Prompt:
Whenever a line in the records below holds the string "exec", copy it out.

__________

/-- With ISDV4 and no packet latched, a run of bytes without the header bit in front of the ring
makes PUMP decode exactly what it decodes without them: the same events, channels, packets,
registers and count; only ERR_FRAMING differs, set when there was garbage. (Of R312 this is the
case of garbage that stands before every byte still to be framed.) (R312, R306.) -/
def Obligations.GarbageBeforeAHeaderIsTransparent : Prop :=
  ∀ (s : State) (rd : RegNum) (garbage clean : List Byte), ProfileLegal s →
    s.status.fault = false → s.status.run = true → s.status.pktValid = false → s.proto = .isdv4 →
    s.ring = garbage ++ clean → (∀ b, b ∈ garbage → ¬ s.IsHeader b) →
    ∃ t u, exec (.pump rd) s = .next t ∧ exec (.pump rd) { s with ring := clean } = .next u ∧
      t = { u with status := { u.status with
        errFraming := u.status.errFraming || !garbage.isEmpty } }

/-- In every framing mode: when NEXTPKT finds no complete packet (it answers 0), the next byte fed
and NEXTPKT issued again leave the same state as feeding the byte and issuing NEXTPKT once,
provided the ring had room for the byte. (R311, R310.) -/
def Obligations.PollingDoesNotChangeFraming : Prop :=
  ∀ (s t : State) (rd : RegNum) (b : Byte), s.status.fault = false →
    s.status.run = true → s.status.pktValid = false → s.ring.length < s.params.ringSize →
    exec (.nextpkt rd) s = .next t → t.reg rd = 0 →
    ∃ s' t' u, exec (.feed b) s = .next s' ∧ exec (.feed b) t = .next t' ∧
      exec (.nextpkt rd) s' = .next u ∧ exec (.nextpkt rd) t' = .next u

/-- In the RUN state outside the fault state: with no packet latched DECODE writes 0 to rd and
changes nothing else; with a packet for which every rule of the classification table is passed
over, it writes 2 to rd, drops the packet and sets RESYNC and ERR_UNKPKT, and nothing else
changes: no event, no channel, no byte of the ring. (R241, R243.) -/
def Obligations.DecodeWithoutARecognisedPacket : Prop :=
  ∀ (s : State) (rd : RegNum), s.status.fault = false → s.status.run = true →
    (s.status.pktValid = false → ∃ t, exec (.decode rd) s = .next t ∧ OnlyReg s rd 0 t) ∧
    (s.status.pktValid = true → (∀ i, i < s.params.clsSize → s.RuleMisses i) →
      ∃ t, exec (.decode rd) s = .next t ∧
        OnlyReg
          { s with
            pkt := [],
            status := { s.status with pktValid := false, resync := true, errUnkPkt := true } } rd 2 t)

/-- When the first rule that is not passed over has a condition that reads at or past the packet
length (A; or B, only if A holds), DECODE raises CLS_RANGE with the rule and the byte index, and
nothing but the fault record changes. (R242, R363, R365, R369.) -/
def Obligations.ConditionsPastThePacketFault : Prop :=
  ∀ (s : State) (rd : RegNum) (i k : Nat), s.params.Wf → s.status.fault = false →
    s.status.run = true → s.status.pktValid = true → i < s.params.clsSize →
    (∀ j, j < i → s.RuleMisses j) → s.RuleValid i →
    (k = 0 ∨ (k = 1 ∧ s.condResult (s.ruleWord i 0) = .holds)) →
    s.condResult (s.ruleWord i k) = .pastPacket →
    ∃ t, exec (.decode rd) s = .next t ∧
      Faulted s .clsRange (word (i + s.ruleWord i k % 256 * 2 ^ 16)) t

__________

Reply to the exercise:
    ∃ t u, exec (.pump rd) s = .next t ∧ exec (.pump rd) { s with ring := clean } = .next u ∧
    exec (.nextpkt rd) s = .next t → t.reg rd = 0 →
    ∃ s' t' u, exec (.feed b) s = .next s' ∧ exec (.feed b) t = .next t' ∧
      exec (.nextpkt rd) s' = .next u ∧ exec (.nextpkt rd) t' = .next u
    (s.status.pktValid = false → ∃ t, exec (.decode rd) s = .next t ∧ OnlyReg s rd 0 t) ∧
      ∃ t, exec (.decode rd) s = .next t ∧
    ∃ t, exec (.decode rd) s = .next t ∧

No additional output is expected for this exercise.